WHAT TO WORK ON – Scan the records below for the line containing "simp only [writeReg_plain h7, hv]" and the line containing "refine ⟨he, ?_⟩". Copy both, plus every line between, exactly.

START THE RECORDS

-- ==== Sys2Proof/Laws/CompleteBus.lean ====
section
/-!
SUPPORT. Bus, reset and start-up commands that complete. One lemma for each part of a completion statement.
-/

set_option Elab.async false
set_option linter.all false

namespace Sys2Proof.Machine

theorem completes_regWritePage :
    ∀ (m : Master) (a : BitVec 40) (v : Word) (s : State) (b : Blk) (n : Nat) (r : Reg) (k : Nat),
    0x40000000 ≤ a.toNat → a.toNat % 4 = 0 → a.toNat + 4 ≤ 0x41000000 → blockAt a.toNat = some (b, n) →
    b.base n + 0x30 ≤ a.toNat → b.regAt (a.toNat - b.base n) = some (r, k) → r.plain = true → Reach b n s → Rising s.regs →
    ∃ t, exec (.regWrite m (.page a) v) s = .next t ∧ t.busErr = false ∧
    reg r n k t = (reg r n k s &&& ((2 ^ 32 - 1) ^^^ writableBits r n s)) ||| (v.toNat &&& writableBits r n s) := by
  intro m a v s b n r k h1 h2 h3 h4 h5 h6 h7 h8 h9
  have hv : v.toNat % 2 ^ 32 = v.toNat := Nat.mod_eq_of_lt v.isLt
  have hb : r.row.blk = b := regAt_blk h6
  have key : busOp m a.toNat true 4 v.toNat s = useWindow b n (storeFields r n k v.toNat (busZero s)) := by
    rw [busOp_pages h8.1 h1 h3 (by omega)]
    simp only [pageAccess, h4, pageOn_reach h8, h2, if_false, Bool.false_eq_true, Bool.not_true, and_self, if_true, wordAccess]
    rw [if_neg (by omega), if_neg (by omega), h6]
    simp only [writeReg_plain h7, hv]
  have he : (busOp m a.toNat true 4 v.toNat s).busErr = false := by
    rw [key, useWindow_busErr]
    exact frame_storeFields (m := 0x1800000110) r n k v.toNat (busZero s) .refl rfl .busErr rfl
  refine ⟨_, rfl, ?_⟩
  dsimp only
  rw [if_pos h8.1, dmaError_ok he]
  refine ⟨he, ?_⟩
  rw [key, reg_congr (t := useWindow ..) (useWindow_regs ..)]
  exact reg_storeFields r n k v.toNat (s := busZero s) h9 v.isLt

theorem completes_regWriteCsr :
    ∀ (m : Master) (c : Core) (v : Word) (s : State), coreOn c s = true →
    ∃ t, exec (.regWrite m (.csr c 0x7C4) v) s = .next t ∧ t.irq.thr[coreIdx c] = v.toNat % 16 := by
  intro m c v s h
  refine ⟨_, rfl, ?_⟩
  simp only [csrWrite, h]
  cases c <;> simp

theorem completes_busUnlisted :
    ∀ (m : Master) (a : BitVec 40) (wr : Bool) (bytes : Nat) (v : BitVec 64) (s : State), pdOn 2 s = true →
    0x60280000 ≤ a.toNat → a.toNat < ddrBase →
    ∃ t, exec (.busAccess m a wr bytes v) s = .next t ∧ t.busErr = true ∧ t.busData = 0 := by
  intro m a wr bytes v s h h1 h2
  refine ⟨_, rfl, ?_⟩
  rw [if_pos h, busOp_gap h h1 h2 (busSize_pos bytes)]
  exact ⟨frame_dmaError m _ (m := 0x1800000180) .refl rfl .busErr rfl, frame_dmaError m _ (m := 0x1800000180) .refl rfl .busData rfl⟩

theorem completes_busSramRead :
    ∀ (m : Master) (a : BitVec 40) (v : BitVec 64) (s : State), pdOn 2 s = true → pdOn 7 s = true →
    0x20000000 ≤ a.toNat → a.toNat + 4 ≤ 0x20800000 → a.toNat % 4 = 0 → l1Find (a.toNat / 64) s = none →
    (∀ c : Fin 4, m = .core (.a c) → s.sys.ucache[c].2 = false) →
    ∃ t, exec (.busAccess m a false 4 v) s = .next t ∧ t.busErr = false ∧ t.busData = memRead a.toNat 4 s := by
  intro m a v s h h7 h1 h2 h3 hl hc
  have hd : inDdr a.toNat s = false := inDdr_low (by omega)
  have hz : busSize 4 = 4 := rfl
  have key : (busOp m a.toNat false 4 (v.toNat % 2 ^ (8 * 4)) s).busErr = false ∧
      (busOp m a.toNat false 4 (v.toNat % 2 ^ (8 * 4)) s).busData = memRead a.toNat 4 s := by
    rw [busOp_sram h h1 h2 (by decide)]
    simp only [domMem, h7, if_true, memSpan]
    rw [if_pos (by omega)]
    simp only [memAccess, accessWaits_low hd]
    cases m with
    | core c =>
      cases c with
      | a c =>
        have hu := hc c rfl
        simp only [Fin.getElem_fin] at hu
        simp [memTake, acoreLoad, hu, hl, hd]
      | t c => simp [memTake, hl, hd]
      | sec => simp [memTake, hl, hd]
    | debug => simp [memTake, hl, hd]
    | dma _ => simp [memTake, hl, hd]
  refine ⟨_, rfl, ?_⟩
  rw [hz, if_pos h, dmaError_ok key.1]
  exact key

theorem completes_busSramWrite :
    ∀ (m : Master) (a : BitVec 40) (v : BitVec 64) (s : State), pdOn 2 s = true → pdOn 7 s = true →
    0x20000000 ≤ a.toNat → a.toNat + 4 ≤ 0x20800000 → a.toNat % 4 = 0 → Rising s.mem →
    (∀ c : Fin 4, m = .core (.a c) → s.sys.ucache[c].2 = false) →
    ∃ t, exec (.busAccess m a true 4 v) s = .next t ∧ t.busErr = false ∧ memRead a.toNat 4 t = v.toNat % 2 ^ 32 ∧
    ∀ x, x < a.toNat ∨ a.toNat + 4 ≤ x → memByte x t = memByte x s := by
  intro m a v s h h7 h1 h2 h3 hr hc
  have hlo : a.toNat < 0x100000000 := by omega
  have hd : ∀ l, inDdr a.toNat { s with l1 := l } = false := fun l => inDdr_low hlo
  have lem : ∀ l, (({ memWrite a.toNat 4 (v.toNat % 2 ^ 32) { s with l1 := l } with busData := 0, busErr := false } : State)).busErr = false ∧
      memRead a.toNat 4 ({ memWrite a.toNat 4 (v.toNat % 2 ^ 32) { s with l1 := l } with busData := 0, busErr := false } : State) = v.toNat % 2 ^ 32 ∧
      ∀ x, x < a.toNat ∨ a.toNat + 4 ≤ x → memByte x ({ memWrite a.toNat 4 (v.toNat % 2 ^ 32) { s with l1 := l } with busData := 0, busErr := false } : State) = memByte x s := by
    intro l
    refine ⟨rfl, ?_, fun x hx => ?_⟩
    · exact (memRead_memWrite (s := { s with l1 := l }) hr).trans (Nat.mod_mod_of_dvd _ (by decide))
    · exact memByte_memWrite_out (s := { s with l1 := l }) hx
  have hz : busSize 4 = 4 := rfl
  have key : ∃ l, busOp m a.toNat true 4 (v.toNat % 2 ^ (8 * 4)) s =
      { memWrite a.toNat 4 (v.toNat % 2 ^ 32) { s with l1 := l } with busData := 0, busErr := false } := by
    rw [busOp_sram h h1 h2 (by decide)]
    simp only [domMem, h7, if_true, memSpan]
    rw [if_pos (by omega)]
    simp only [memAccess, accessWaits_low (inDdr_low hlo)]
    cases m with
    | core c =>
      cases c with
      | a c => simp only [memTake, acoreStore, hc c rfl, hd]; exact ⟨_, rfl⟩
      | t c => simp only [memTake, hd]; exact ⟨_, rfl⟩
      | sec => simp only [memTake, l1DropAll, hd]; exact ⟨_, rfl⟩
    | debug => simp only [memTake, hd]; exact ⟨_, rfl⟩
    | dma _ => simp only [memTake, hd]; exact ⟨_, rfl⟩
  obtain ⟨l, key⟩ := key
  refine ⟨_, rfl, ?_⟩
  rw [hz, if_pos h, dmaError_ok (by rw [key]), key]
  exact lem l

END THE RECORDS
START THE RECORDS

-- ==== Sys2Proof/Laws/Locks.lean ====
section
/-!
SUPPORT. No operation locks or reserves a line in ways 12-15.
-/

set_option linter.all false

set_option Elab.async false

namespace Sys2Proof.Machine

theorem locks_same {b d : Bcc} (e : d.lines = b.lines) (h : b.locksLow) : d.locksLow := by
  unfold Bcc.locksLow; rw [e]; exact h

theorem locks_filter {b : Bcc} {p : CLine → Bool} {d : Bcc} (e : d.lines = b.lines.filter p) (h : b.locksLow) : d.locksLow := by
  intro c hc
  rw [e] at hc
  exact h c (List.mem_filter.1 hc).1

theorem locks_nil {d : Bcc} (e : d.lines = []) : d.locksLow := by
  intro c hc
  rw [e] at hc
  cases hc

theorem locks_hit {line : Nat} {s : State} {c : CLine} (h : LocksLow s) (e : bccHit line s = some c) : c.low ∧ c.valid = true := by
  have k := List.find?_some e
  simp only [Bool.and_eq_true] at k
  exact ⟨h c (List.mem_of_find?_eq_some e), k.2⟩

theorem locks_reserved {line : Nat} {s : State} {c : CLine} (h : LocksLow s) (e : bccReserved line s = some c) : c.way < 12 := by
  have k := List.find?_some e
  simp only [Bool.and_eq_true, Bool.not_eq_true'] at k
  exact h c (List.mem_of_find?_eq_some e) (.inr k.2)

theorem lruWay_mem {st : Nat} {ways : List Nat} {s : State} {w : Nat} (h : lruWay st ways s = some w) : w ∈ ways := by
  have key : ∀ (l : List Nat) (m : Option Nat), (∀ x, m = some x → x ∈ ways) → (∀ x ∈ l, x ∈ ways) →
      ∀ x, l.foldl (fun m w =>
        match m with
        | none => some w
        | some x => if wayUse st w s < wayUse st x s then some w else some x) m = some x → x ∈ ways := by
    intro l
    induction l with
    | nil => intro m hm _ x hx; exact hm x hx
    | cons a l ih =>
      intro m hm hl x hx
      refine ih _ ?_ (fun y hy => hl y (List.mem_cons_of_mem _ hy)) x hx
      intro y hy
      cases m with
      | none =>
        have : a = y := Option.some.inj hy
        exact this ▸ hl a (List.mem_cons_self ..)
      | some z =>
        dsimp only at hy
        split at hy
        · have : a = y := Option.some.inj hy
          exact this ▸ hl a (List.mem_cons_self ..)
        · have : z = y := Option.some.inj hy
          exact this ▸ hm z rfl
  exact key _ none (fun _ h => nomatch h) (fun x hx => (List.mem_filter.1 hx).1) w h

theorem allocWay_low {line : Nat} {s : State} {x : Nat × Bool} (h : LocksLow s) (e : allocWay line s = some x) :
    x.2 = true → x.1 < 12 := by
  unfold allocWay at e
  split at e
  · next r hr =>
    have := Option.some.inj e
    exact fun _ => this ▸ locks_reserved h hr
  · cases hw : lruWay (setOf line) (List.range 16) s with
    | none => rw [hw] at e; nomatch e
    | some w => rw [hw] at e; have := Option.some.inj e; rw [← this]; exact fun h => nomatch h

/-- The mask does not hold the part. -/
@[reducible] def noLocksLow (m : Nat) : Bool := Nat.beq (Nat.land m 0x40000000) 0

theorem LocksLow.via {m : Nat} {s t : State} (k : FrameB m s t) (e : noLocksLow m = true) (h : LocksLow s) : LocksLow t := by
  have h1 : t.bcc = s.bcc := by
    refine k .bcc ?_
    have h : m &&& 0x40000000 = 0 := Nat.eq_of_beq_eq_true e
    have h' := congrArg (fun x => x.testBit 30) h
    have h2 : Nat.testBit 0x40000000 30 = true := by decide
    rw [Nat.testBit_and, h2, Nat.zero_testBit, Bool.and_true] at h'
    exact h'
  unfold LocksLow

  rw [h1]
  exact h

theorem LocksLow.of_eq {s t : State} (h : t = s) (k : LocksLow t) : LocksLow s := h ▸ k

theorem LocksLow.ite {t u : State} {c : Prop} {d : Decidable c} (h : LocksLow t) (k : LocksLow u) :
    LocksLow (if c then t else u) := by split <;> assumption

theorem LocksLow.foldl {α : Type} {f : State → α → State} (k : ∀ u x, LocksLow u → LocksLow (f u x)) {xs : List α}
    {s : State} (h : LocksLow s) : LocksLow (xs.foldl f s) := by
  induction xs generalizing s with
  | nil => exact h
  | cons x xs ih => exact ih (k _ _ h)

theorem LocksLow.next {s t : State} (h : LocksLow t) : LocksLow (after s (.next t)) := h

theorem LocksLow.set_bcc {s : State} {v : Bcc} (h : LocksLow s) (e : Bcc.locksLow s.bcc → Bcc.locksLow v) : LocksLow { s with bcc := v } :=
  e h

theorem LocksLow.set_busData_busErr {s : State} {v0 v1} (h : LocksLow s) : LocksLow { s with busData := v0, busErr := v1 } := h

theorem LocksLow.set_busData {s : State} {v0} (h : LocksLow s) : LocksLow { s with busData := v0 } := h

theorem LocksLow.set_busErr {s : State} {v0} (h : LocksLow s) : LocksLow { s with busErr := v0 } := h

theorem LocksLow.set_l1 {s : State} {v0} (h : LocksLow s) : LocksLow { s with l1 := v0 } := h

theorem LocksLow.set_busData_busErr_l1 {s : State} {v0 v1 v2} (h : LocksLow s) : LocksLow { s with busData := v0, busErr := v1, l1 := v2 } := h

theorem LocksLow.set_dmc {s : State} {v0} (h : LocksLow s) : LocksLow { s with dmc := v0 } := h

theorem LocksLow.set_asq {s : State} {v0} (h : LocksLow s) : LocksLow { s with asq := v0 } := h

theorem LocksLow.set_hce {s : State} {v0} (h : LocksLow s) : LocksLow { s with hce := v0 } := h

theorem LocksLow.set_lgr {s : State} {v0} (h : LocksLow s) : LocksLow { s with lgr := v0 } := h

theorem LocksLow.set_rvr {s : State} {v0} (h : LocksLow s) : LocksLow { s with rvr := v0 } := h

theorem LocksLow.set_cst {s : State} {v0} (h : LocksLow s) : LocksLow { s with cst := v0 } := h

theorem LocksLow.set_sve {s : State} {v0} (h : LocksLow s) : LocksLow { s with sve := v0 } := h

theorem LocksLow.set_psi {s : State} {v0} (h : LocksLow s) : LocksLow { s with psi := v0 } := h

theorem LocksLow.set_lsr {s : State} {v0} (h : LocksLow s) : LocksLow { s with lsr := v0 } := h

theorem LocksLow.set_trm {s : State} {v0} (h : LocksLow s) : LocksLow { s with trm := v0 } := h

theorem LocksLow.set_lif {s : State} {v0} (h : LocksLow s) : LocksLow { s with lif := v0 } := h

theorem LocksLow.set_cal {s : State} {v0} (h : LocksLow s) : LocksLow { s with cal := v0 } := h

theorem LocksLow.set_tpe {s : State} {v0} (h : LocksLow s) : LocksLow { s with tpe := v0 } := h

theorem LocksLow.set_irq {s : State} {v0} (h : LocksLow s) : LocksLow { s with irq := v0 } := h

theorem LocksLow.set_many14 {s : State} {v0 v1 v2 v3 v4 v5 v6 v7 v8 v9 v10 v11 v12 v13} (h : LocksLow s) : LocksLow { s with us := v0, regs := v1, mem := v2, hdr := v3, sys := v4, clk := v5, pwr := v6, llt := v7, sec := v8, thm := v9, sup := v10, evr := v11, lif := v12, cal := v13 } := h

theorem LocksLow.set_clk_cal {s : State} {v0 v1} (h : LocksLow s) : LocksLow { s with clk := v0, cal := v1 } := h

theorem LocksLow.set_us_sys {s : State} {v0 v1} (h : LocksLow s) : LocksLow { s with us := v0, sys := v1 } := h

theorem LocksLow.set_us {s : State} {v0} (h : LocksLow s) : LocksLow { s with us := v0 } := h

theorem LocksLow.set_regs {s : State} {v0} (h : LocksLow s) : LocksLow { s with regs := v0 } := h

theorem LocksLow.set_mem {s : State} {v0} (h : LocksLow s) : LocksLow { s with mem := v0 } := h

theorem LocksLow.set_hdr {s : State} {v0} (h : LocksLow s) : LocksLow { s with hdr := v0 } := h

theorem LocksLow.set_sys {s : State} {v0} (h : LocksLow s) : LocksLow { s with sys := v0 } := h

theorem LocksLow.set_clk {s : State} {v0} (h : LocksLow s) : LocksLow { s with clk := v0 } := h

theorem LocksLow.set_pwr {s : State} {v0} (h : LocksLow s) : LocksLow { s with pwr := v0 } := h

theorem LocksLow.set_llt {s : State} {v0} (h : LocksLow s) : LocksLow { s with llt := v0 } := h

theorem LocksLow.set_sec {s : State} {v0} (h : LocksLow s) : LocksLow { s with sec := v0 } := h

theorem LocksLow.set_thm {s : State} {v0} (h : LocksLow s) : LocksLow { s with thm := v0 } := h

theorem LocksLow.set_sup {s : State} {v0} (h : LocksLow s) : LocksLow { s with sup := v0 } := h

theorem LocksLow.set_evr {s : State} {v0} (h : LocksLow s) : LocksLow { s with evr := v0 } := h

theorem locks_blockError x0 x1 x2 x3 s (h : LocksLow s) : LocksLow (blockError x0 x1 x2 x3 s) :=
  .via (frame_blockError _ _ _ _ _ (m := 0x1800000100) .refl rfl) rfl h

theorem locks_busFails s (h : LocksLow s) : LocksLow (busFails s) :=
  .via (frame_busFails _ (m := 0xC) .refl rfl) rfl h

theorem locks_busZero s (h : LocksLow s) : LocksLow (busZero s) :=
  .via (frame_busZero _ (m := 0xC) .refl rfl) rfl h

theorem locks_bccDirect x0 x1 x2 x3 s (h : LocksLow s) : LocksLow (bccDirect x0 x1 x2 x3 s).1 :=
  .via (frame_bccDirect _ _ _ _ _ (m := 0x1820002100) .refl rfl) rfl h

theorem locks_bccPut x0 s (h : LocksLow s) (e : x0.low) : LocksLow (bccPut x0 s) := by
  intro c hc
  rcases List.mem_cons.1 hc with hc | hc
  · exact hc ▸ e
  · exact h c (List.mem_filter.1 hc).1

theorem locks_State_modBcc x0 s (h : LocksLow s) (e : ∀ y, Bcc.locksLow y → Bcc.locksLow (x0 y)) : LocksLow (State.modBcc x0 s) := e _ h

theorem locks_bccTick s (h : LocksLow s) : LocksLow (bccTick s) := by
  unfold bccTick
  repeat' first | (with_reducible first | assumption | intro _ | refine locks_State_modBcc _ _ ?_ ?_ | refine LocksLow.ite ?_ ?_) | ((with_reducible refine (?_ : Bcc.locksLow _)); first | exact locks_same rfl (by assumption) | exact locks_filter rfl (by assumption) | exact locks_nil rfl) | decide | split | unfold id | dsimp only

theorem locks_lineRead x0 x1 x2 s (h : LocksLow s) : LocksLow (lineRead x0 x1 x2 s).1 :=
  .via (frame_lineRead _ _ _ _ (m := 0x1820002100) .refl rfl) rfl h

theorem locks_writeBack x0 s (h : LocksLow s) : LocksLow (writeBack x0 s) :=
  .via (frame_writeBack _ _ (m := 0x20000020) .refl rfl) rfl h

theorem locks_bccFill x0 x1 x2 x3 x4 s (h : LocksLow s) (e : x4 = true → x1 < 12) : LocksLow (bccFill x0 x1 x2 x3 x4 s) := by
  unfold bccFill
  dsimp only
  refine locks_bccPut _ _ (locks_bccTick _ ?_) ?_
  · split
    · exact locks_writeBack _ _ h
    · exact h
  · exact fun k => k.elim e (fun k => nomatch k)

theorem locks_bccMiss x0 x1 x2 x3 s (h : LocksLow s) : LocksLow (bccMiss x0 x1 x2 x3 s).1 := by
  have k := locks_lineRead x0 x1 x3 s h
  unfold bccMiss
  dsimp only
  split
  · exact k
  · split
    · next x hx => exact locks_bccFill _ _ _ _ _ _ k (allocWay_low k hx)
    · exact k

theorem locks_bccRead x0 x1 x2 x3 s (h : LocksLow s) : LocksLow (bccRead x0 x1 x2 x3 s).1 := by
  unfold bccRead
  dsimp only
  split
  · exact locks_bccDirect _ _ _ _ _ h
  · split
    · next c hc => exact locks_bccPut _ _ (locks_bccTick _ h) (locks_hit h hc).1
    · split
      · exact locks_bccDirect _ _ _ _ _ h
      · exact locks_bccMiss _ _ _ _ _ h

END THE RECORDS

RESPONSE TO THE TASK –
    simp only [writeReg_plain h7, hv]
  have he : (busOp m a.toNat true 4 v.toNat s).busErr = false := by
    rw [key, useWindow_busErr]
    exact frame_storeFields (m := 0x1800000110) r n k v.toNat (busZero s) .refl rfl .busErr rfl
  refine ⟨_, rfl, ?_⟩
  dsimp only
  rw [if_pos h8.1, dmaError_ok he]
  refine ⟨he, ?_⟩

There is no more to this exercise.